Bueno amigos, tengo una duda acerca de los potenciómetros deslizantes, quisiera saber, de los terminales del potenciómetro cual vendrian a ser  1, 2 y 3 respectivamente, en otras palabras cual serian los extremos y cual vendria ser el central..Gracias


----------



## fernandoae (Mar 4, 2010)

Multimetro y asunto solucionado, aunque me arriesgo a decirte que el A es el comun...


----------



## tecnogirl (Mar 4, 2010)

Y si no quieres usar el voltimetro, un destornillador y abres el Pot y descubres las conexiones internas... (hay solucion para casi todo!). Saludos.


----------



## SCJOSEMANUEL (Mar 4, 2010)

tecnogirl dijo:


> Y si no quieres usar el voltimetro, un destornillador y abres el Pot y descubres las conexiones internas... (hay solucion para casi todo!). Saludos.

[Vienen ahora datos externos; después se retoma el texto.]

/-- The refusals of WRITE GUIDE SET at their bounds. -/
theorem witness_GuideShadowWrites_refusals :
    let write (ws : List Word) := answer 14 .writeGuideSet ws ready
    let fields := guideSetWords (guideSet 10)
    write (17#16 :: fields) = some .badValue ∧ write (16#16 :: fields.set 1 1#16) = some .badValue ∧
    write (16#16 :: fields.set 1 13#16) = some .badValue ∧ write (16#16 :: fields.dropLast) = some .badLength ∧
    write (16#16 :: fields ++ [0#16]) = some .badLength ∧ write (16#16 :: fields.set 0 7801#16) = some .badValue ∧
    write (16#16 :: fields.set 0 7800#16) = some .ok ∧ write (16#16 :: fields.set 2 2048#16) = some .badValue ∧
    write (16#16 :: fields.set 12 0xF7FF#16) = some .badValue ∧ write (16#16 :: fields.set 12 0xF800#16) = some .ok ∧
    write (16#16 :: fields.set 13 1001#16) = some .badValue := by decide +kernel

/-! ### Overlays -/

/-- Image 120 of 600 pixels of 8 bits, two pages. -/
def withImage : State := run 16 .defineImage [120#16, 30#16, 20#16, 0#16, 1#16] ready

theorem witness_DefineAndFreeImage :
    let used := run 21 .writeObject
      [0#16, 0#16, 0#16, 120#16, 0#16, 0#16, 0#16, 255#16, 1#16, 0#16, 0#16, 0#16] withImage
    let define (s : State) := answer 16 .defineImage [120#16, 30#16, 20#16, 0#16, 1#16] s
    imageShapeOf 30#16 20#16 0#16 1#16 = some ⟨30, 20, .index8, 1⟩ ∧
    let lostNamed := withImage.setTakeover { TakeoverUnit.reset with
      settings := { TakeoverSettings.reset with lostImage := some 120 } }
    used.imageInUse 120 = true ∧ lostNamed.imageInUse 120 = true ∧ withImage.imageInUse 120 = false ∧
    withImage.overlay.available 120 = List.finRange 2048 ∧
    imageShapeOf 1921#16 20#16 0#16 1#16 = none ∧ imageShapeOf 1#16 1080#16 2#16 1#16 = none ∧
    answer 16 .defineImage [128#16, 30#16, 20#16, 0#16, 1#16] ready = some .badValue ∧
    answer 16 .defineImage [127#16, 0#16, 20#16, 0#16, 1#16] ready = some .badValue ∧
    define (saving ready) = some .busy ∧ define used = some .inUse ∧
    answer 16 .defineImage [0#16, 1920#16, 1080#16, 0#16, 1#16] ready = some .noRoom ∧
    (withImage.overlay.images.get 120).map ImageDesc.pages = some [0, 1] ∧
    withImage.overlay.freePages.length = 2046 ∧
    answer 18 .freeImage [128#16] ready = some .badValue ∧ answer 18 .freeImage [120#16] ready = some .notDefined ∧
    answer 18 .freeImage [120#16] (saving withImage) = some .busy ∧ answer 18 .freeImage [120#16] used = some .inUse ∧
    (run 18 .freeImage [120#16] withImage).overlay.freePages.length = 2048 := by decide +kernel

/-- Three bytes written up to the end of the image. -/
theorem witness_ImageDataWrite :
    let s := run 17 .imageData [120#16, 0#16, 597#16, 3#16, 0x0102#16, 0x0300#16] withImage
    (withImage.overlay.images.get 120).map ImageDesc.size = some 600 ∧ withImage.imageInUse 120 = false ∧
    Memory.wf storeDefault storeSize withImage.overlay.store = true ∧ lastReply s = some (.ok, []) ∧
    (List.range 4).map (fun i => s.overlay.store.read storeDefault (596 + i)) = [0#8, 1#8, 2#8, 3#8] ∧
    let named := withImage.setTakeover { TakeoverUnit.reset with
      settings := { TakeoverSettings.reset with lostImage := some 120 } }
    let data (nr cnt : Word) (x : State) := answer 17 .imageData [nr, 0#16, 597#16, cnt, 0x0102#16, 0x0300#16] x
    data 128#16 3#16 withImage = some .badValue ∧ data 120#16 5#16 withImage = some .badLength ∧
    data 120#16 3#16 (saving withImage) = some .busy ∧ data 119#16 3#16 (saving withImage) = some .notDefined ∧
    data 120#16 3#16 named = some .inUse ∧
    answer 17 .imageData [120#16, 0#16, 598#16, 3#16, 0x0102#16, 0x0300#16] withImage = some .badLength := by
  decide +kernel

theorem witness_OverlayShadowWrites :
    let es : List RGBA := [⟨1#8, 2#8, 3#8, 4#8⟩, ⟨5#8, 6#8, 7#8, 8#8⟩]
    let s := run 20 .writePalette ([3#16, 254#16, 2#16] ++ es.flatMap rgbaWords) ready
    let fixed : List Word := [2#16, 1#16, 120#16, 0xF880#16, 0#16, 15#16, 255#16, 1#16, 1#16]
    let u := run 21 .writeObject (95#16 :: fixed ++ [0#16, 0#16]) withImage
    (s.overlay.shadowPalettes.get 3).get 255 = ⟨5#8, 6#8, 7#8, 8#8⟩ ∧
    (s.overlay.shadowPalettes.get 3).get 253 = ⟨0#8, 0#8, 0#8, 0#8⟩ ∧
    (objectOf fixed none none).map ObjectFields.x = some (-1920) ∧
    (u.overlay.objects.get 95).map ObjectFields.image = some 120 ∧
    answer 21 .writeObject (95#16 :: fixed ++ [0#16, 0#16]) ready = some .notDefined ∧
    (run 22 .clearObject [95#16] u).overlay.objects.get 95 = none := by decide +kernel

/-- The refusals of WRITE PALETTE, WRITE OBJECT and CLEAR OBJECT, and an object with a clip rectangle and a blink. -/
theorem witness_OverlayShadowWrites_refusals :
    let palette (ws : List Word) := answer 20 .writePalette ws ready
    let fixed : List Word := [2#16, 1#16, 120#16, 1919#16, 1079#16, 0#16, 0#16, 0#16, 0#16]
    let parts : List Word := [1#16, 0#16, 0#16, 1919#16, 1079#16, 1#16, 1#16, 255#16]
    let object (ws : List Word) := answer 21 .writeObject ws withImage
    let full := run 21 .writeObject (95#16 :: fixed ++ parts) withImage
    palette [4#16, 0#16, 1#16, 0#16, 0#16, 0#16, 0#16] = some .badValue ∧ palette [3#16, 0#16, 0#16] = some .badValue ∧
    palette [3#16, 255#16, 2#16] = some .badValue ∧ palette [3#16, 255#16, 1#16, 0#16] = some .badLength ∧
    palette [3#16, 255#16, 1#16, 0#16, 0#16, 0#16, 256#16] = some .badValue ∧
    (full.overlay.objects.get 95).bind ObjectFields.clip = some ⟨0, 0, 1919, 1079⟩ ∧
    (full.overlay.objects.get 95).bind ObjectFields.blink = some ⟨1, 255⟩ ∧
    object (96#16 :: fixed ++ parts) = some .badValue ∧ object (95#16 :: fixed ++ parts ++ [0#16]) = some .badLength ∧
    object (95#16 :: fixed ++ [1#16, 0#16]) = some .badLength ∧ object (95#16 :: fixed ++ [0#16]) = some .badLength ∧
    object (95#16 :: fixed ++ parts.take 5) = some .badLength ∧
    object (95#16 :: fixed ++ [2#16, 0#16]) = some .badValue ∧
    object (95#16 :: fixed ++ [0#16, 2#16]) = some .badValue ∧
    object (95#16 :: fixed ++ [0#16, 1#16, 1#16]) = some .badLength ∧
    object (95#16 :: fixed ++ parts.set 3 1920#16) = some .badValue ∧
    object (95#16 :: fixed ++ parts.set 7 256#16) = some .badValue ∧
    object (95#16 :: fixed.set 3 1920#16 ++ parts) = some .badValue ∧
    object (95#16 :: fixed.set 5 16#16 ++ parts) = some .badValue ∧
    answer 22 .clearObject [96#16] ready = some .badValue := by decide +kernel

/-- A frame start of screen 1 with items of OBJECTS, asked of screens 1 and 2, and PALETTES, asked of screen 1, and one
without items, where a blink advances and another returns to 0. -/
theorem witness_OverlayShadowWrites_frame :
    let object : ObjectFields := ⟨1, .menu, 120, 0, 0, 0, 255, true, false, none, some ⟨1, 2⟩⟩
    let color : RGBA := ⟨1#8, 2#8, 3#8, 4#8⟩
    let s : State := { screening 1 with
      overlay := { withImage.overlay with
        shadowPalettes := Tab.replicate 4 (Tab.replicate 256 color)
        objects := withImage.overlay.objects.set 95 (some object)
        screens := withImage.overlay.screens.set 1 { withImage.overlay.screens.get 1 with
          list := [⟨3, object, some 1⟩, ⟨4, object, some 2⟩], raised := true } } }
    let items : State := s.setTables { s.tables with
      items := (s.tables.items.set Group.objects.index
          (some ⟨some (((FlagSet.empty 3).insert 1).insert 2), 9#8, none⟩)).set
        Group.palettes.index (some ⟨some ((FlagSet.empty 3).insert 1), 8#8, none⟩) }
    let plain := after (.frameStart 1) s
    let t := after (.frameStart 1) items
    (plain.overlay.screens.get 1).list = [⟨3, object, some 2⟩, ⟨4, object, some 0⟩] ∧
    (plain.overlay.screens.get 1).raised = false ∧
    (t.overlay.screens.get 1).list = [⟨95, object, some 0⟩] ∧
    ((t.overlay.screens.get 1).palettes.get 3).get 255 = color ∧
    t.item .objects = some ⟨some ((FlagSet.empty 3).insert 2), 9#8, none⟩ ∧ t.item .palettes = none ∧
    t.tables.outcomes.get Group.palettes.index = ⟨.applied, some 8#8, some ⟨1, 1#8⟩⟩ ∧
    (((after (.frameStart 1) (saving items)).overlay.screens.get 1).palettes.get 3).get 255 ≠ color := by
  decide +kernel

/-- A copy of a 4-bit image of 3 × 1 pixels: a candidate of its row alone, its pixels within image and clip. -/
theorem witness_SpanListTopmostEight :
    let copy (clip : Option Clip) : ActiveCopy := ⟨0, ⟨1, .menu, 3, -1, 5, 0, 128, true, false, clip, none⟩, none⟩
    let sc := ready.overlay.screens.get 1
    let u : OverlayUnit := { ready.overlay with
      images := ready.overlay.images.set 3 (some ⟨3, 1, .index4, 0, [0]⟩)
      store := [(0, 0x12#8), (1, 0x30#8)]
      screens := ready.overlay.screens.set 1 { sc with
        palettes := Tab.replicate 4 (Tab.ofFn fun i => ⟨BitVec.ofNat 8 i.val, 0#8, 0#8, 255#8⟩)
        list := [copy none] } }
    u.candidate 1 false 5 (copy none) = true ∧ u.candidate 1 false 6 (copy none) = false ∧
    u.candidate 1 false 5 (copy (some ⟨0, 6, 9, 6⟩)) = false ∧
    u.objectPixel 1 5 0 (copy none) = some ⟨2#8, 0#8, 0#8, 128#8⟩ ∧
    u.objectPixel 1 5 1 (copy none) = some ⟨3#8, 0#8, 0#8, 128#8⟩ ∧ u.objectPixel 1 5 2 (copy none) = none ∧
    u.objectPixel 1 5 1 (copy (some ⟨0, 0, 0, 9⟩)) = none ∧ (u.candidates 1 false 5).length = 1 := by decide +kernel

/-! ### Sound -/

/-- A FIFO on stream 0 with `n` frames, start level 2, marks 3 and 1. -/
def fifoWith (x : FifoState) (n : Nat) (paused : Bool) : State :=
  ready.setSound { ready.sound with
    fifos := ready.sound.fifos.set 0 ⟨x, List.replicate n ⟨7#16, 9#16⟩, 2, 3, 1, paused, 0, 0, 0⟩ }

theorem witness_OpenAndCloseSound :
    let opens (ws : List Word) (s : State) := answer 24 .openSound ws s
    let s := run 24 .openSound [3#16, 1024#16, 1024#16, 1023#16] ready
    opens [4#16, 1#16, 2#16, 0#16] ready = some .badValue ∧ opens [0#16, 3#16, 2#16, 0#16] ready = some .badValue ∧
    opens [0#16, 1#16, 2#16, 2#16] ready = some .badValue ∧ opens [3#16, 1#16, 2#16, 0#16] s = some .inUse ∧
    (s.fifo 3).state = .priming ∧ (s.fifo 3).lowMark = 1023 ∧
    answer 25 .closeSound [4#16] ready = some .badValue ∧ answer 25 .closeSound [3#16] ready = some .ok ∧
    ((run 25 .closeSound [3#16] s).fifo 3).state = .closed := by decide +kernel

/-- A CLOSED stream, the start level, the high mark, and a FIFO with one place left. -/
theorem witness_SoundPacketIntake :
    let one := soundFrame 0 [1#16, 2#16]
    let got (s : State) := after (.soundPacket one) s
    (soundOf one).isSome = true ∧
    ((got (fifoWith .closed 0 false)).fifo 0).strays = 1 ∧
    ((got (fifoWith .priming 0 false)).fifo 0).state = .priming ∧
    ((got (fifoWith .priming 1 false)).fifo 0).state = .running ∧
    ((got (fifoWith .running 2 false)).fifo 0).paused = true ∧
    (got (fifoWith .running 2 false)).link.back = [.flowMarker 0 .pause] ∧
    (got (fifoWith .running 2 true)).link.back = [] ∧
    ((got (fifoWith .running 1024 true)).fifo 0).overruns = 1 := by decide +kernel

/-- Two frames for one place, on a FIFO that is not paused: the overrun, SOUND_FAULT and PAUSE in one event, and without
PAUSE when the high mark is not reached or the FIFO is paused; the layout of a SOUND frame. -/
theorem witness_SoundPacketIntake_overrun :
    let two := soundFrame 0 [1#16, 2#16, 3#16, 4#16]
    let s (paused : Bool) : State := { fifoWith .running 1023 paused with
      interp := { ready.interp with enabled := Tab.replicate 12 true } }
    let t := after (.soundPacket two) (s false)
    (soundOf two).map SoundPacket.frames = some [⟨1#16, 2#16⟩, ⟨3#16, 4#16⟩] ∧
    (t.fifo 0).overruns = 1 ∧ (t.fifo 0).frames.length = 1024 ∧ (t.fifo 0).paused = true ∧
    t.link.back = [.flowMarker 0 .pause] ∧
    t.interp.causes.get Cause.soundFault.index = some (.members ((FlagSet.empty 16).insert 0)) ∧
    (after (.soundPacket two) (s true)).link.back = [] := by decide +kernel

/-- A sample instant: a saturated output raises CLIP once, a head frame is taken, an empty FIFO primes. -/
theorem witness_SampleInstantOutput :
    let loud := { fifoWith .running 1 true with
      interp := { ready.interp with enabled := Tab.replicate 12 true } }
    let s := loud.setSound { loud.sound with
      fifos := loud.sound.fifos.set 0 ⟨.running, [⟨32767#16, 32767#16⟩], 2, 3, 1, true, 0, 0, 0⟩
      current := Tab.replicate 10 (Tab.replicate 8 32768) }
    let t := after .sampleInstant s
    t.ports.tdm.get 0 = 32767#16 ∧ t.sound.clip.get 7 = true ∧
    (t.interp.causes.get Cause.clip.index).isSome = true ∧ (t.fifo 0).frames = [] ∧ (t.fifo 0).state = .running ∧
    (s.fifo 0).paused = true ∧ (t.fifo 0).paused = false ∧ t.link.back = [.flowMarker 0 .resume] ∧
    (after .sampleInstant (fifoWith .running 3 true)).link.back = [] ∧
    (after .sampleInstant (fifoWith .running 2 true)).link.back = [.flowMarker 0 .resume] ∧
    ((after .sampleInstant t).fifo 0).state = .priming ∧ ((after .sampleInstant t).fifo 0).underruns = 1 ∧
    (after .sampleInstant ready).ports.tdm.get 0 = 0#16 := by decide +kernel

Hola de nuevo.. dame una mano ...cual vendria a ser el central y los extremos, espero tu respuesta,Gracias


----------



## Josefe17 (Mar 4, 2010)

A central, B y C extremos (entre ellos está la resistencia interna) Y suerte al montarlo...

Atentamente
Josefe17


----------



## tecnogirl (Mar 4, 2010)

Asi es josefe17. Saludos


----------



## SCJOSEMANUEL (Mar 4, 2010)

Geacias a todos por sus respuestas, son lo maximo


----------



## Niccolas (Nov 16, 2013)

Hola a todos, disculpen lo basico de mi pregunta pero es que estoy armando un controlador midi y tengo 2 potenciometros deslizantes de 10k lineales

El problema es, _cual es la masa? y la señal?_ desde ya disculpen la ignorancia, saludos



el potenciometro en cuestion es el siguiente:


----------



## juanma2468 (Nov 16, 2013)

Pues me da la sensacion que es un potenciometro estereo, para saber la ditribucion de los pines, deberias usar un tester y medir entre sus pines para poder darte cuenta e identificar cada uno de ellos, una vez que tengas cual es el pin central y cuales los extremos, simplemente envias la señal a uno de los extremos, el otro extremo lo mandas a masa y el punto central sera tu salida.


----------